Inverse frequency weighting of fragments for similarity-based virtual screening

Shereena M. Arif, John D. Holliday, Peter Willett

    Research output: Contribution to journalArticle

    11 Citations (Scopus)

    Abstract

    This paper discusses the weighting of two-dimensional fingerprints for similarity-based virtual screening, specifically the use of weights that assign greatest importance to the substructural fragments that occur least frequently in the database that is being screened. Virtual screening experiments using the MDL Drug Data Report and World of Molecular Bioactivity databases show that the use of such inverse frequency weighting schemes can result, in some circumstances, in marked increases in screening effectiveness when compared with the use of conventional, unweighted fingerprints.
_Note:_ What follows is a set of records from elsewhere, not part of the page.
-- ==== Sys2Proof/Machine/LampTimer.lean ====
section
/-!
DEFINITION. Timer and counter instructions (R146 to R154) and the restarts of blocks.
-/
namespace Sys2Proof.Machine

/-- The cycle-start TS64 a lamp's timers use: the predicted one in speculative work (R55, R80). -/
def lampStart (s : State) (l : Lamp) : Nat :=
  if predicted s l then predStart s l.task else (taskOf s l.task).start

/-- time_step of R148: the block after the step and d. -/
def timeStep (start : Nat) (inp : Bool) (b : TcBlock) : TcBlock × Nat :=
  let t : BitVec 48 := BitVec.ofNat 48 start
  if b.new ∨ (inp ∧ !b.inp) then ({ b with last := t, new := false }, 0)
  else
    let d := (t - b.last).toNat / 1000
    ({ b with last := b.last + BitVec.ofNat 48 (d * 1000), new := false }, d)

/-- ELAPSED after a step: min(ELAPSED + d, PRESET) (R148). -/
def stepElapsed (b : TcBlock) (d : Nat) : Word := w32 (min (b.elapsed.toNat + d) b.preset.toNat)

/-- TON (R150). -/
def tonEval (start : Nat) (inp : Bool) (b : TcBlock) : TcBlock :=
  let (b, d) := timeStep start inp b
  let e := if inp then stepElapsed b d else 0
  { b with kind := .ton, elapsed := e, q := inp && decide (b.preset.toNat ≤ e.toNat), inp := inp }

/-- TOF (R151). -/
def tofEval (start : Nat) (inp : Bool) (b : TcBlock) : TcBlock :=
  let (b, d) := timeStep start inp b
  let e := if inp then 0 else stepElapsed b d
  { b with kind := .tof, elapsed := e, q := inp || (b.q && decide (e.toNat < b.preset.toNat)), inp := inp }

/-- TP (R152). -/
def tpEval (start : Nat) (inp : Bool) (b : TcBlock) : TcBlock :=
  let rise := inp && !b.inp
  let (b, d) := timeStep start inp b
  let b := { b with kind := .tp, elapsed := stepElapsed b d }
  if b.pulse then
    if b.preset.toNat ≤ b.elapsed.toNat then { b with pulse := false, q := false, inp := inp }
    else { b with q := true }
  else if rise then
    if b.preset = 0 then { b with elapsed := 0, q := false, inp := true }
    else { b with elapsed := 0, pulse := true, q := true, inp := true }
  else { b with elapsed := if inp then b.elapsed else 0, q := false, inp := inp }

/-- CTU (R153). -/
def ctuEval (r cu : Bool) (b : TcBlock) : TcBlock :=
  let cv := if r then 0
    else if cu ∧ !b.inp ∧ b.elapsed.toInt < 2147483647 then b.elapsed + 1
    else b.elapsed
  { b with kind := .ctu, elapsed := cv, last := 0, q := decide (b.preset.toInt ≤ cv.toInt), inp := cu }

/-- CTD (R153). -/
def ctdEval (ld cd : Bool) (b : TcBlock) : TcBlock :=
  let cv := if ld then b.preset
    else if cd ∧ !b.inp ∧ b.elapsed.toInt > -2147483648 then b.elapsed - 1
    else b.elapsed
  { b with kind := .ctd, elapsed := cv, last := 0, q := decide (cv.toInt ≤ 0), inp := cd }

/-- The block of an instruction, checked: IO_ACCESS, then CHART_VIOLATION cause 6, then errors (R147). -/
def tcTake (o : LampOp) (rs1 : Reg) (blk : BitVec 12) (s : State) : Acc (Nat × TcBlock × State) := do
  let b := (regGet (lampOf s o.lamp) rs1 + blk.zeroExtend 32).toNat
  if 4096 ≤ b then throw (.trap .ioAccess (0x60000 + 16 * b))
  tcCheck s o.lamp b
  let (w0, s) ← tcRead o b 0 s
  let (w1, s) ← tcRead { o with dataErr := .ok } b 1 s
  let (w2, s) ← tcRead { o with dataErr := .ok } b 2 s
  let (w3, s) ← tcRead { o with dataErr := .ok } b 3 s
  .ok (b, tcOfWords w0 w1 w2 w3, s)

/-- Writes an evaluated block back and ba with it. -/
def tcDone (o : LampOp) (b cost : Nat) (x : TcBlock) (s : State) : Acc State := do
  let s ← tcWrite o b 1 (tcWord x 1) s
  let s ← tcWrite o b 2 (tcWord x 2) s
  let s ← tcWrite o b 3 (tcWord x 3) s
  let s := lampCtr o.lamp 7 (waitOf o) s
  .ok (lampNext o.lamp (cost + waitOf o) (lampMod o.lamp (fun l => { l with ba := x.q }) s))

/-- A timer instruction: the cycle start joins the read set of speculative work (R81, R147). -/
def lampTimer (o : LampOp) (rs1 : Reg) (blk : BitVec 12) (ev : Nat → Bool → TcBlock → TcBlock) (s : State) : State :=
  lampExec o true (fun s => do
    let (b, x, s) ← tcTake o rs1 blk s
    let l := lampOf s o.lamp
    let t := lampStart s l
    let s ← readSet o.lamp .cycleStart (t / 2 ^ 32) 0xFFFFFFFF (w32 t) s
    tcDone o b 6 (ev t l.ba x) s) s

/-- A counter instruction: R or LD is popped from the bit stack (R147). -/
def lampCounter (o : LampOp) (rs1 : Reg) (blk : BitVec 12) (ev : Bool → Bool → TcBlock → TcBlock) (s : State) : State :=
  lampExec o true (fun s => do
    let (b, x, s) ← tcTake o rs1 blk s
    let l := lampOf s o.lamp
    match l.bits with
    | [] => throw (.trap .bitStack 0)
    | r :: rest => tcDone o b 5 (ev r l.ba x) (lampMod o.lamp (fun l => { l with bits := rest }) s)) s

/-- The block a cold restart writes (R154). -/
def tcCold (c : TimerCfg) : TcBlock := { preset := c.preset, kind := c.kind, retain := c.retain, new := true }

/-! ### The meanings -/

/-- TON (R150). -/
def execTon (o : LampOp) (rs1 : Reg) (blk : BitVec 12) (s : State) : Out := .next (lampTimer o rs1 blk tonEval s)
/-- TOF (R151). -/
def execTof (o : LampOp) (rs1 : Reg) (blk : BitVec 12) (s : State) : Out := .next (lampTimer o rs1 blk tofEval s)
/-- TP (R152). -/
def execTp (o : LampOp) (rs1 : Reg) (blk : BitVec 12) (s : State) : Out := .next (lampTimer o rs1 blk tpEval s)
/-- CTU (R153). -/
def execCtu (o : LampOp) (rs1 : Reg) (blk : BitVec 12) (s : State) : Out := .next (lampCounter o rs1 blk ctuEval s)
/-- CTD (R153). -/
def execCtd (o : LampOp) (rs1 : Reg) (blk : BitVec 12) (s : State) : Out := .next (lampCounter o rs1 blk ctdEval s)

end Sys2Proof.Machine
end

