/-- The agreed image of task k from the own snapshot and the partner's (R214); both hold the declared pages. -/
def agreedView (s : State) (k : Nat) (own par : Tab Byte) : Tab Byte :=
  let pr := s.mode.role == .principal
  let main := if pr then own else par
  let pages := (taskCfg s k).pages
  let inv (m : Tab Byte) (n : Nat) : Bool := bitAt m 0x18 n
  let di (n : Nat) : Bool × Bool × Bool :=
    agreeBit (diCfg s n).rule (bitAt own 0 n) (bitAt par 0 n) (inv own n) (inv par n) pr
  let pair (j : Nat) : Bool :=
    (agreeBit (diCfg s (2 * j)).rule (bitAt own 8 j) (bitAt par 8 j) (inv own (2 * j)) (inv par (2 * j)) pr).1
  let li (n : Nat) : Int × Bool × Bool :=
    agreeLoop (liCfg s n) (wordAt own (0x100 + 4 * n)).toInt (wordAt par (0x100 + 4 * n)).toInt
      (bitAt own 0x148 n) (bitAt par 0x148 n) pr
  let ored (a : Nat) : Nat × Word := (a, wordAt own a ||| wordAt par a)
  let v := if pages.contains 0 then
      setWords main ([(0, maskW fun n => (di n).1), (4, maskW fun n => (di (n + 32)).1), (8, maskW pair),
        (0x18, wordAt own 0x18 &&& wordAt par 0x18), (0x1C, wordAt own 0x1C &&& wordAt par 0x1C)] ++
        (orWords.filter (· < 0x100)).map ored)
    else main
  let v := if pages.contains 1 then
      setWords v ((List.range 16).map (fun n => (0x100 + 4 * n, BitVec.ofInt 32 (li n).1)) ++
        [ored 0x144, ored 0x14C,
         (0x148, ((wordAt own 0x148 &&& wordAt par 0x148) &&& 0xFFFF) ||| ((wordAt own 0x148 ||| wordAt par 0x148) &&& 0xFFFF0000))])
    else v
  let take (a n : Nat) (useOwn : Bool) (v : Tab Byte) : Tab Byte :=
    viewPut pages a (bytesAt (if useOwn then own else par) a n) v
  let v := (List.range 4).foldl (fun v n =>
    if !(portOf s n).configured then v
    else (portOf s n).cfg.flts.foldl (fun v (_, f) =>
      if f.en && f.action == 1 then
        let a := 0x1000 + 16 * f.slot
        let tOwn := rxTs own a
        let tp := rxTs par a
        take a 80 (match f.rule with
          | .principal => pr
          | .newest => decide (tp < tOwn) || (tp == tOwn && pr)) v
      else v) v) v
  let v := (brxCfgs s).foldl (fun v (_, c) =>
    let d := wordAt own c.off - wordAt par c.off
    take c.off (16 + c.len) (match c.rule with
      | .principal => pr
      | .newest => decide (0 < d.toInt) || (d == 0 && pr)) v) v
  setWords v (((List.range 8).zip (twinWords s false (if pages.contains 0 then di else fun _ => (false, false, false))
    (if pages.contains 1 then li else fun _ => (0, false, false)))).map fun (i, w) => (0x680 + 4 * i, w))

/-- The image formed as if the partner were absent (R213, R215). -/
def aloneView (s : State) (k : Nat) (own : Tab Byte) : Tab Byte :=
  let pages := (taskCfg s k).pages
  let di (n : Nat) : Bool × Bool × Bool :=
    if pages.contains 0 then agreeBit .principal (bitAt own 0 n) false (bitAt own 0x18 n) true true else (false, false, false)
  let li (n : Nat) : Int × Bool × Bool :=
    if pages.contains 1 then agreeLoop {} (wordAt own (0x100 + 4 * n)).toInt 0 (bitAt own 0x148 n) true true
    else (0, false, false)
  let v := if pages.contains 0 then
      setWords own [(0, maskW fun n => (di n).1), (4, maskW fun n => (di (n + 32)).1)] else own
  let v := if pages.contains 1 then
      setWords v ((List.range 16).map fun n => (0x100 + 4 * n, BitVec.ofInt 32 (li n).1)) else v
  setWords v (((List.range 8).zip (twinWords s true di li)).map fun (i, w) => (0x680 + 4 * i, w))

/-! ### Task status and forcing (R39, R275) -/

/-- Word j of the status block of task k (R39). -/
def statusWord (s : State) (k j : Nat) : Word :=
  let t := taskOf s k
  if !t.started then 0
  else if j = 0 then w32 t.cycle
  else if j = 1 then w32 t.start
  else if j = 2 then w32 (t.start / 2 ^ 32)
  else if j = 3 then w32 (sat32 t.lateUs)
  else if j = 4 then w32 (sat32 t.overrunCnt)
  else if j = 5 then w32 (sat32 t.skipCnt)
  else if j = 6 then w32 (sat32 t.lostCnt)
  else
    bitF t.pendFlag 7 ||| bitF (!t.forces.isEmpty) 6 ||| bitF (t.first == .rejoin) 5 ||| bitF (t.first == .warm) 4 |||
      bitF (t.first == .cold) 3 ||| bitF t.skipFlag 2 ||| bitF t.late 1 ||| bitF t.overFlag 0

/-- The status blocks of all 16 tasks in a view (R36, R39). -/
def statusBlocks (s : State) (v : Tab Byte) : Tab Byte :=
  setWords v ((List.range 16).flatMap fun k => (List.range 8).map fun j => (0x400 + 32 * k + 4 * j, statusWord s k j))

/-- Sets or clears a bit of a byte table. -/
def bitPut (v : Tab Byte) (base n : Nat) (b : Bool) : Tab Byte :=
  let m : Byte := BitVec.ofNat 8 (2 ^ (n % 8))
  let x := byteAt v (base + n / 8)
  bytePut v (base + n / 8) (if b then x ||| m else x &&& ~~~m)

/-- Input forcing on a view (R275). -/
def forceView (s : State) (k : Nat) (v : Tab Byte) : Tab Byte :=
  let pages := (taskCfg s k).pages
  (taskOf s k).forces.foldl (fun v f =>
    if f.kind = 0 ∧ pages.contains 0 then bitPut v 0 f.index (f.value.getLsbD 0)
    else if f.kind = 1 ∧ pages.contains 0 then bitPut v 8 f.index (f.value.getLsbD 0)
    else if f.kind = 3 ∧ pages.contains 1 then wordPut v (0x100 + 4 * f.index) f.value
    else if f.kind = 5 ∧ f.index < 0x10000 ∧ pages.contains (f.index / 256) then wordPut v f.index f.value
    else v) v

/-- The view of task k from an agreed or own image: forcing, then status blocks. -/
def finishView (s : State) (k : Nat) (v : Tab Byte) : Tab Byte := statusBlocks s (forceView s k v)

end Sys2Proof.Machine
end

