-- ==== Sys2Proof/Machine/Scan.lean ====
section
/-!
DEFINITION. The scan cycle: starts (R29, R40, R46, R47, R49, R50), the end of LOGIC (R42), the output strobe (R43),
deadlines and watchdogs (R49, R52, R53).
-/
namespace Sys2Proof.Machine

/-! ### A task passes to the other program (R256, R257) -/

/-- Program `cur` with what belongs to task k taken from `new`. -/
def imgSwitch (k : Nat) (cur new : ProgImage) : ProgImage :=
  { cur with
    tasks := tabPut {} cur.tasks k (tabGet {} new.tasks k)
    chart := tabPut [] cur.chart k (tabGet [] new.chart k)
    slots := (cur.slots.filter fun c => c.owner != k) ++ (new.slots.filter fun c => c.owner == k)
    pages := (new.pages.filter fun x => pageTask x.2 == some k).foldl (fun t (p, u) => tabPut .unassigned t p u)
      (cur.pages.filter fun x => pageTask x.2 != some k)
    timers := (taskBlocks new k).foldl (fun t b => tabPut {} t b (tabGet {} new.timers b)) cur.timers
    outOwners := (cur.outOwners.filter fun o => o.task != k) ++ (new.outOwners.filter fun o => o.task == k) }

/-- The program a cut-over or rollback leads to. -/
def editTarget (s : State) : Option ProgImage :=
  if s.edit.rolling then s.edit.old else s.edit.delta.map Delta.image

/-- Task k runs the other program from the cycle that starts now (R256). -/
def switchTask (k c : Nat) (s : State) : State :=
  match editTarget s, s.img, s.edit.delta with
  | some p, some cur, some d =>
    let s := if s.edit.rolling then slotsSet p k c (mapInverse p d.map s.edit.oldBlocks k s) else mapTaskState p d.map k c s
    let left := s.edit.toSwitch.filter (· != k)
    { s with img := some (if left = [] then p else imgSwitch k cur p), edit := { s.edit with toSwitch := left } }
  | _, _, _ => s

/-- The affected tasks that have not yet passed to the other program pass now: none of them will take a cycle before the
next change of program (R256). -/
def editFlush (s : State) : State :=
  s.edit.toSwitch.foldl (fun s k => switchTask k ((taskOf s k).cycle + 1) s) s

/-! ### Forcing at a cycle start (R277) -/

/-- A forced point belongs to task k (R276). -/
def forceIn (s : State) (k kind idx : Nat) : Bool :=
  let pg (p : Nat) : Bool := (taskCfg s k).used && (taskCfg s k).pages.contains p
  if kind = 0 ∨ kind = 1 then pg 0
  else if kind = 2 then ownerOf s (idx / 8) == some k
  else if kind = 3 then pg 1
  else if kind = 4 then aoOwner s idx == some k
  else if idx < 0x10000 then pg (idx / 256)
  else ownerOf s (idx - 0x10000) == some k

/-- The 8 h of R277. -/
def forceHold : Nat := 28800000000000

/-- Changes the forcing table, and with it FORCING (R278). -/
def forcesPut (l : List ForcePoint) (s : State) : State :=
  modeChange 13 (fun s => { s with fab := { s.fab with forces := l } }) s

/-- A force's point as FORCE encodes it: KIND in [31:28], INDEX below (chapter 18). -/
def forcePoint (f : ForcePoint) : Nat := f.kind * 2 ^ 28 + f.index

/-- Releases the points that meet `p`; cause 1 command, 2 restart. -/
def forcesDrop (p : ForcePoint → Bool) (cause : Nat) (s : State) : State :=
  let l := s.fab.forces.filter p
  if l = [] then s
  else l.foldl (fun s f => record 0x0112 0 (items [forcePoint f, cause]) s) (forcesPut (s.fab.forces.filter fun f => !p f) s)

/-- Vital points of task k forced 8 h before `t` are released (R277). -/
def autoRelease (k t : Nat) (s : State) : State :=
  let old (f : ForcePoint) : Bool := f.vital && decide (f.ts + forceHold ≤ t) && forceIn s k f.kind f.index
  let l := s.fab.forces.filter old
  if l = [] then s
  else l.foldl (fun s f => record 0x0113 0 (items [forcePoint f] ++ item64 f.ts) s)
    (forcesPut (s.fab.forces.filter fun f => !old f) s)

/-! ### The start of a cycle (R40) -/

/-- Timers of a warm restart count from their task's first cycle (R58, R154). -/
def warmTimers (k start : Nat) (s : State) : State := match s.img with
  | none => s
  | some p =>
    (taskBlocks p k).foldl (fun s b =>
      let c := tabGet ({} : TimerCfg) p.timers b
      if c.retain && (c.kind == .ton || c.kind == .tof || c.kind == .tp) then
        { s with fab := { s.fab with blocks := tabMod {} s.fab.blocks b fun x => { x with last := BitVec.ofNat 48 start } } }
      else s) s

/-- A cycle of task k begins at `start`, for the scheduled instant `sched` (R40); `lateUs` and `pend` as R39 shows them. -/
def cycleStart (k start sched lateUs : Nat) (late pend : Bool) (s : State) : State :=
  let t := taskOf s k
  let s := if t.stretched then record 0x0101 (taskSrc s k) (items [k, t.cycle, lateUs]) s else s
  let s := if 0 < t.skipNext then record 0x0102 (taskSrc s k) (items [k, t.skipNext]) s else s
  let c := if t.started then (t.cycle + 1) % 2 ^ 32 else 0
  let s := if s.edit.toSwitch.contains k ∧ s.edit.tCut.getD 0 ≤ sched then switchTask k c s else s
  let s := autoRelease k start s
  let s := if t.first = .warm ∧ !t.started then warmTimers k start s else s
  let s := taskMod k (fun t => raCycle { t with
    cycle := c, start := start, sched := sched, lateUs := lateUs, late := late, pendFlag := pend
    skipFlag := decide (0 < t.skipNext), skipCnt := satAdd t.skipCnt t.skipNext, skipNext := 0
    overFlag := t.stretched, stretched := false, lateNext := false, started := true
    nextAt := if isCyclic k then some (gridAt (taskCfg s k) (sched + 1)) else none
    strobeAt := sched + (taskCfg s k).strobeOffset * 1000, outAt := 0, held := none
    outSnap := s.fab.outImg, exSnap := s.fab.exPub, forces := s.fab.forces
    taken := t.takenNext, takenNext := [], doneG := [], phase := .logic }) s
  let s := rejoinCapture k (joinFirst k (ctrAdd 15 (some k) none none 1 s))
  let own := ownSnapshot s k start
  let s := snapshotTaken k start s
  if twinOn s then
    let s := snapSend k own (twMod k (fun x => { x with snap := own }) (taskMod k (fun t => { t with phase := .agree }) s))
    if partnerAbsent s k && !follows s k then viewForm k none false s else agreeTry k s
  else logicStart k (viewSet k (finishView s k own) s)

/-- Task k may start a cycle. -/
def mayStart (s : State) (k : Nat) : Bool :=
  let t := taskOf s k
  scanning s && (taskCfg s k).used && t.mode == .running && t.phase == .idle && !t.ended && s.mode.power != .saving &&
    s.mode.role != .noRole

/-- SCHEDULED_INSTANT (R40): a cyclic task reaches its grid instant. A task in the safe state only counts its instants
for the Beam frames that R380 still owes. -/
def opScheduled (k : Nat) (s : State) : State :=
  match (taskOf s k).nextAt with
  | none => s
  | some t =>
    if !isCyclic k || (taskOf s k).lateNext then s
    else if mayStart s k then cycleStart k t t 0 false false (reach t s)
    else if (twOf s k).firstJoin && s.mode.role == .rejoining then rejoinFail 7 (reach t s)
    else if (taskOf s k).mode != .running && beamSafeLeft s k then
      let s := reach t s
      beamSafeDue k (taskMod k (fun x => { x with
        cycle := (x.cycle + 1) % 2 ^ 32, nextAt := some (gridAt (taskCfg s k) (t + 1)) }) s)
    else s
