/-- Relocates the logical range of a lost physical range (R90, R91); the new physical range. -/
def relocate (g r : Nat) (s : State) : Option Nat × State :=
  match logicalOf s g r with
  | none =>
    (none, galMod g (fun x => { x with spare := x.spare &&& ~~~(BitVec.ofNat 16 (2 ^ r)) }) s)
  | some l =>
    match spareFor s g with
    | none => (none, record 0x0203 (0x10 + g) (items [g, (galOf s g).sector]) s)
    | some (n, lent) =>
      let s := if lent then record 0x0204 (0x10 + g) (items [g, n]) (proofAbort 7 s) else s
      let s := galMod g (fun x => { x with
        lmap := tabPut none x.lmap l (if l = n then none else some n), relocCnt := satInc x.relocCnt
        spare := x.spare &&& ~~~(BitVec.ofNat 16 (2 ^ n)), lent := x.lent &&& ~~~(BitVec.ofNat 16 (2 ^ n))
        ranges := tabMod {} x.ranges n fun y => { y with st := .inService, was := .inService } }) s
      (some n, record 0x0202 (0x10 + g) (items [g, l, r, n]) s)

/-! ### Restart of a sector (R191, R192, R451) -/

/-- RESTART_COLD of a task or sector; `cause` 1 power-up, 2 run command, 3 sector restart, 4 task restart. -/
def recCold (cause : Nat) (s : State) : State :=
  record 0x0106 0 (items [cause] ++ item128 ((s.img.map ProgImage.id).getD 0)) s

/-- RESTART_WARM: the source, 1 save or 2 snapshot, and its TS64. -/
def recWarm (a : RetArea) (s : State) : State :=
  record 0x0107 0 (items [if a.kind ≤ 2 then 1 else 2] ++ item64 a.ts) s

/-- The tasks of a sector restart warm, or cold where no source exists, at their first grid instant at or after `t`;
its cuts close and it is in RUN (R192). -/
def sectorRestart (sec t : Nat) (s : State) : State :=
  let ks := sectorTasks s sec
  let src := retainSource s
  let s := match src with
    | some _ => s
    | none => record 0x0108 0 (items [fallbackReason s]) s
  let s := setSector sec .run s
  let s := forcesDrop (fun f => ks.any fun k => forceIn s k f.kind f.index) 2 s
  let s := ks.foldl (fun s k => taskRestart k (if src.isSome then .warm else .cold) src t s) s
  let s := cutsClose (fun g => match ownerOf s g with
    | some k => ks.contains k
    | none => false) s
  match src with
  | some a => recWarm a s
  | none => recCold 3 s

/-- The restart without command after a mismatch (R191): in a solo module, within the count. -/
def autoRestart (sec : Nat) (s : State) : State :=
  if sectorState s sec ≠ .safe ∨ !(sectorTasks s sec).all (fun k => (taskCfg s k).autoRestart) ∨ twinOn s ∨
      !sectorFits s sec ∨ !scanning s then s
  else
    let h := (tabGet [] s.fab.autoRestarts sec).filter fun t => decide (now s < t + 3600000000000)
    if 3 ≤ h.length then record 0x0307 0 (items [sec] ++ item64 (h.getLast?.getD 0)) s
    else
      let s := { s with fab := { s.fab with autoRestarts := tabPut [] s.fab.autoRestarts sec (now s :: h) } }
      record 0x0306 0 (items [sec, h.length + 1]) (sectorRestart sec (now s + 1544) s)

/-! ### Mismatch (R186, R187) -/

/-- State code of a range (FAB_n_RANGE_r). -/
def rangeCode : RangeState → Nat
  | .off => 0 | .inService => 1 | .spare => 2 | .lent => 3 | .lbist => 4 | .half => 5 | .retired => 6

/-- Scratch of a range is zero. -/
def scratchZero (g r : Nat) (s : State) : State :=
  galMod g (fun x => { x with scratch := x.scratch.filter fun e => !(decide (0x8000 * r ≤ e.1) && decide (e.1 < 0x8000 * (r + 1))) }) s

/-- Both lamps of a range stop and lose what they hold. -/
def rangeClear (g r : Nat) (s : State) : State :=
  { s with fab := { s.fab with lamps := s.fab.lamps.filter fun x => x.1 / 2 != 16 * g + r } }

/-- LBIST starts on a range (R189). -/
def lbistStart (g r : Nat) (cause : LbistCause) (s : State) : State :=
  rangeClear g r (rangeMod g r (fun x => { x with
    st := .lbist, lbCause := cause, outcome := .running, compare := false, changing := false, lbTs := now s }) s)

/-- LOCKSTEP_MISMATCH: output code, main and checker values (R186, R187). -/
def opMismatch (g r code : Nat) (main chk : Word) (s : State) : State :=
  let x := rangeOf s g r
  if 16 ≤ g ∨ 16 ≤ r ∨ x.split ∨ !(x.st == .inService || x.st == .spare || x.st == .lent) then s
  else
    let l := lampOf s (32 * g + 2 * r)
    let idle := l.mode == .idle
    let k := if idle then 0 else l.task
    let j := if idle then 0 else l.group
    let sec := (galOf s g).sector
    let run := x.st == .inService && (galOf s g).sstate == .run
    let host := x.st == .lent || (galOf s g).sstate == .shadow
    let s := rangeMod g r (fun x => { x with
      mismatchCnt := satInc x.mismatchCnt, lastTs := now s, sigValid := true, sigWarm := false, sig := code
      sigTask := k, sigGroup := j, lastMain := main, lastChk := chk }) s
    let s := record 0x0301 (rangeSrc g r) (items [code, main.toNat, chk.toNat, k, j,
      if idle then 0 else (taskOf s k).cycle, rangeCode x.st]) s
    let s := if host then proofAbort 7 s else s
    let s := if run then sectorSafe sec 0x0301 s else s
    lbistStart g r .mismatch (rangeMod g r (fun y => { y with was := if x.st = .lent then .spare else x.st }) s)

/-! ### The outcome of LBIST (R189 to R193) -/

/-- Cause code of an LBIST run. -/
def lbCode : LbistCause → Nat
  | .wake => 0 | .mismatch => 1 | .warm => 2 | .retest => 3

/-- A range-retest ends with its third run (R193): pass bits, and whether the record is cleared. -/
def retestDone (g r bits : Nat) (s : State) : State :=
  let ok := bits == 63
  let s := record 0x030B (rangeSrc g r) (items [bits, b2n ok]) s
  let s := rangeMod g r (fun x => { x with retest := 0, retestBits := bits }) s
  let s := if ok then
      nvmJournal 4 (galMod g (fun y => { y with spare := y.spare ||| BitVec.ofNat 16 (2 ^ r) })
        (rangeMod g r (fun x => { x with
          lamp0Ok := true, lamp1Ok := true, persist := false, was := .spare, changing := true, chgTrig := 4
          chgSplit := false, outcome := .none }) s))
    else rangeMod g r (fun x => { x with st := x.was }) s
  match s.kp.long.find? fun l => l.req.opcode == 0x0215 && (l.req.args.getD 0 0).toNat % 256 == 16 * g + r with
  | some l => longDone l.req 0 [w32 (bits + if ok then 256 else 0)] s
  | none => s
Analysis of the characteristics of the various schemes demonstrates that such weights are best used to weight the fingerprint of the reference structure in a similarity search, with the database structures fingerprints unweighted. However, the increases in performance resulting from such weights are only observed with structurally homogeneous sets of active molecules; when the actives are diverse, the best results are obtained using conventional, unweighted fingerprints for both the reference structure and the database structures.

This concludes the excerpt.